**Task item**
Go through the entries and write each one out again unchanged.
#### Dataset records
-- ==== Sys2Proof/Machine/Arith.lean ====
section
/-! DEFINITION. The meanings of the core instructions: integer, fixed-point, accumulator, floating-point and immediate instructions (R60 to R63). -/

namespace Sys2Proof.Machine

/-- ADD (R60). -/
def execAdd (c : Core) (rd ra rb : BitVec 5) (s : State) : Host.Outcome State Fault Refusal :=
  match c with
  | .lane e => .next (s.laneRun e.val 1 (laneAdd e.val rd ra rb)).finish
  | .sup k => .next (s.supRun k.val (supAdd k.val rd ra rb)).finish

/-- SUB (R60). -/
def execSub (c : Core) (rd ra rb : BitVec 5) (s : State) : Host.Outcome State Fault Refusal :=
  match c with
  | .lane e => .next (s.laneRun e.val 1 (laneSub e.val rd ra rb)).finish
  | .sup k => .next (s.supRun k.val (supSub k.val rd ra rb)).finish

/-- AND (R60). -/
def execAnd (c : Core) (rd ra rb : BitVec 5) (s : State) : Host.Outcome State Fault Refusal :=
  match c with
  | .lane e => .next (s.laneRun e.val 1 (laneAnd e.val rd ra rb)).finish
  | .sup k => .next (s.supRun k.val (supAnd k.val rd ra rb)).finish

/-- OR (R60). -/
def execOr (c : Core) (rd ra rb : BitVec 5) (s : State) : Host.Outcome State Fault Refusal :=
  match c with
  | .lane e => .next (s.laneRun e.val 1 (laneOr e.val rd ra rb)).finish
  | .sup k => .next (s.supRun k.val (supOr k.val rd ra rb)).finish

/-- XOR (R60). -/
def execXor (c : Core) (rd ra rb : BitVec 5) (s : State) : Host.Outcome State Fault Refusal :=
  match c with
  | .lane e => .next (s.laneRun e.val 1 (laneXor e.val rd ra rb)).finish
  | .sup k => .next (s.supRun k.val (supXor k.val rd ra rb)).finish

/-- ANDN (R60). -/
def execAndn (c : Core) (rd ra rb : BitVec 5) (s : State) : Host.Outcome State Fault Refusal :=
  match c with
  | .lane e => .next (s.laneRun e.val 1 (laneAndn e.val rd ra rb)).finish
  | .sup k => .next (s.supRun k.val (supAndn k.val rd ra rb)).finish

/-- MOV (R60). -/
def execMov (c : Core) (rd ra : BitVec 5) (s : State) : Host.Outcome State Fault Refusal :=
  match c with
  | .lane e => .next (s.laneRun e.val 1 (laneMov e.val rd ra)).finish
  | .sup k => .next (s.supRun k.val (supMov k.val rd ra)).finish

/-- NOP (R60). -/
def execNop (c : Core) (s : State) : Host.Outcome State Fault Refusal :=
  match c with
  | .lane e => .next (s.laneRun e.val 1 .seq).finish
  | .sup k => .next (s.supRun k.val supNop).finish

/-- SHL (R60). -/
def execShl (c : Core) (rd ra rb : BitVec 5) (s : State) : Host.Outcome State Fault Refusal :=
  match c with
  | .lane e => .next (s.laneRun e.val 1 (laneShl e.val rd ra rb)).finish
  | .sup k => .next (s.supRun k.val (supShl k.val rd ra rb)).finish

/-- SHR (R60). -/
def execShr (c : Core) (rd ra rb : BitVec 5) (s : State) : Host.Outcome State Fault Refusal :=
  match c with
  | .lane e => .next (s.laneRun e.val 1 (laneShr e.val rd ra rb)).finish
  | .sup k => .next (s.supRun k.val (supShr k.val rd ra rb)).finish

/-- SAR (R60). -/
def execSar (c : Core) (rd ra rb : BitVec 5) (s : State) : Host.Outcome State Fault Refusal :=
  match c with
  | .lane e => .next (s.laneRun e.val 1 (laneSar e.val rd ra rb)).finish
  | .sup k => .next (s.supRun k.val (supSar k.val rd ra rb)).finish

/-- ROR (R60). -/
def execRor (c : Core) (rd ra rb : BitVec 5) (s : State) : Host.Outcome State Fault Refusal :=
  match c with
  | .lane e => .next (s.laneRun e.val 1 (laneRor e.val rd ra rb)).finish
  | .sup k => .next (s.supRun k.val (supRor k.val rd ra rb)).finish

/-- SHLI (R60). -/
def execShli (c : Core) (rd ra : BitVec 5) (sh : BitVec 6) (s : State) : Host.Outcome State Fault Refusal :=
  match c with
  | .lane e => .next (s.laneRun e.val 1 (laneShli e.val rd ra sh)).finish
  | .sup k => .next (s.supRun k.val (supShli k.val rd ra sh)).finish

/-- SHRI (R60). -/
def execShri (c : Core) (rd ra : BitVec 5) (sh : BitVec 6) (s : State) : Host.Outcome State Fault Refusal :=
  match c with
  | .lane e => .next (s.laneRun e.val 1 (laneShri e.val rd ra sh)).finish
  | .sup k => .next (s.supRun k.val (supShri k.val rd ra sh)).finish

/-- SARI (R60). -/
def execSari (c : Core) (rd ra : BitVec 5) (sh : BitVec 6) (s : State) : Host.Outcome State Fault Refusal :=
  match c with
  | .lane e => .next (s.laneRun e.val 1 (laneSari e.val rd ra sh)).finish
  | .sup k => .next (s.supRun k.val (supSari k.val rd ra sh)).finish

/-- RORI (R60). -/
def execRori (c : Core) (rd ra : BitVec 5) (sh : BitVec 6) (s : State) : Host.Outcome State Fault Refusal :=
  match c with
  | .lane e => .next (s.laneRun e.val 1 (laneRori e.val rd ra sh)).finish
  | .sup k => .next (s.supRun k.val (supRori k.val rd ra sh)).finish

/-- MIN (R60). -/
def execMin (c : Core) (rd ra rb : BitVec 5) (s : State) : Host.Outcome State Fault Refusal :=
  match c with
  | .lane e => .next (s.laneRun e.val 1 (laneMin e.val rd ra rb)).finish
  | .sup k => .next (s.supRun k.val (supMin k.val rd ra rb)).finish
########
**Reply**
-- ==== Sys2Proof/Machine/Arith.lean ====
section
/-! DEFINITION. The meanings of the core instructions: integer, fixed-point, accumulator, floating-point and immediate instructions (R60 to R63). -/

namespace Sys2Proof.Machine

/-- ADD (R60). -/
def execAdd (c : Core) (rd ra rb : BitVec 5) (s : State) : Host.Outcome State Fault Refusal :=
  match c with
  | .lane e => .next (s.laneRun e.val 1 (laneAdd e.val rd ra rb)).finish
  | .sup k => .next (s.supRun k.val (supAdd k.val rd ra rb)).finish

/-- SUB (R60). -/
def execSub (c : Core) (rd ra rb : BitVec 5) (s : State) : Host.Outcome State Fault Refusal :=
  match c with
  | .lane e => .next (s.laneRun e.val 1 (laneSub e.val rd ra rb)).finish
  | .sup k => .next (s.supRun k.val (supSub k.val rd ra rb)).finish

/-- AND (R60). -/
def execAnd (c : Core) (rd ra rb : BitVec 5) (s : State) : Host.Outcome State Fault Refusal :=
  match c with
  | .lane e => .next (s.laneRun e.val 1 (laneAnd e.val rd ra rb)).finish
  | .sup k => .next (s.supRun k.val (supAnd k.val rd ra rb)).finish

/-- OR (R60). -/
def execOr (c : Core) (rd ra rb : BitVec 5) (s : State) : Host.Outcome State Fault Refusal :=
  match c with
  | .lane e => .next (s.laneRun e.val 1 (laneOr e.val rd ra rb)).finish
  | .sup k => .next (s.supRun k.val (supOr k.val rd ra rb)).finish

/-- XOR (R60). -/
def execXor (c : Core) (rd ra rb : BitVec 5) (s : State) : Host.Outcome State Fault Refusal :=
  match c with
  | .lane e => .next (s.laneRun e.val 1 (laneXor e.val rd ra rb)).finish
  | .sup k => .next (s.supRun k.val (supXor k.val rd ra rb)).finish

/-- ANDN (R60). -/
def execAndn (c : Core) (rd ra rb : BitVec 5) (s : State) : Host.Outcome State Fault Refusal :=
  match c with
  | .lane e => .next (s.laneRun e.val 1 (laneAndn e.val rd ra rb)).finish
  | .sup k => .next (s.supRun k.val (supAndn k.val rd ra rb)).finish

/-- MOV (R60). -/
def execMov (c : Core) (rd ra : BitVec 5) (s : State) : Host.Outcome State Fault Refusal :=
  match c with
  | .lane e => .next (s.laneRun e.val 1 (laneMov e.val rd ra)).finish
  | .sup k => .next (s.supRun k.val (supMov k.val rd ra)).finish

/-- NOP (R60). -/
def execNop (c : Core) (s : State) : Host.Outcome State Fault Refusal :=
  match c with
  | .lane e => .next (s.laneRun e.val 1 .seq).finish
  | .sup k => .next (s.supRun k.val supNop).finish

/-- SHL (R60). -/
def execShl (c : Core) (rd ra rb : BitVec 5) (s : State) : Host.Outcome State Fault Refusal :=
  match c with
  | .lane e => .next (s.laneRun e.val 1 (laneShl e.val rd ra rb)).finish
  | .sup k => .next (s.supRun k.val (supShl k.val rd ra rb)).finish

/-- SHR (R60). -/
def execShr (c : Core) (rd ra rb : BitVec 5) (s : State) : Host.Outcome State Fault Refusal :=
  match c with
  | .lane e => .next (s.laneRun e.val 1 (laneShr e.val rd ra rb)).finish
  | .sup k => .next (s.supRun k.val (supShr k.val rd ra rb)).finish

/-- SAR (R60). -/
def execSar (c : Core) (rd ra rb : BitVec 5) (s : State) : Host.Outcome State Fault Refusal :=
  match c with
  | .lane e => .next (s.laneRun e.val 1 (laneSar e.val rd ra rb)).finish
  | .sup k => .next (s.supRun k.val (supSar k.val rd ra rb)).finish

/-- ROR (R60). -/
def execRor (c : Core) (rd ra rb : BitVec 5) (s : State) : Host.Outcome State Fault Refusal :=
  match c with
  | .lane e => .next (s.laneRun e.val 1 (laneRor e.val rd ra rb)).finish
  | .sup k => .next (s.supRun k.val (supRor k.val rd ra rb)).finish

/-- SHLI (R60). -/
def execShli (c : Core) (rd ra : BitVec 5) (sh : BitVec 6) (s : State) : Host.Outcome State Fault Refusal :=
  match c with
  | .lane e => .next (s.laneRun e.val 1 (laneShli e.val rd ra sh)).finish
  | .sup k => .next (s.supRun k.val (supShli k.val rd ra sh)).finish

/-- SHRI (R60). -/
def execShri (c : Core) (rd ra : BitVec 5) (sh : BitVec 6) (s : State) : Host.Outcome State Fault Refusal :=
  match c with
  | .lane e => .next (s.laneRun e.val 1 (laneShri e.val rd ra sh)).finish
  | .sup k => .next (s.supRun k.val (supShri k.val rd ra sh)).finish

/-- SARI (R60). -/
def execSari (c : Core) (rd ra : BitVec 5) (sh : BitVec 6) (s : State) : Host.Outcome State Fault Refusal :=
  match c with
  | .lane e => .next (s.laneRun e.val 1 (laneSari e.val rd ra sh)).finish
  | .sup k => .next (s.supRun k.val (supSari k.val rd ra sh)).finish

/-- RORI (R60). -/
def execRori (c : Core) (rd ra : BitVec 5) (sh : BitVec 6) (s : State) : Host.Outcome State Fault Refusal :=
  match c with
  | .lane e => .next (s.laneRun e.val 1 (laneRori e.val rd ra sh)).finish
  | .sup k => .next (s.supRun k.val (supRori k.val rd ra sh)).finish

/-- MIN (R60). -/
def execMin (c : Core) (rd ra rb : BitVec 5) (s : State) : Host.Outcome State Fault Refusal :=
  match c with
  | .lane e => .next (s.laneRun e.val 1 (laneMin e.val rd ra rb)).finish
  | .sup k => .next (s.supRun k.val (supMin k.val rd ra rb)).finish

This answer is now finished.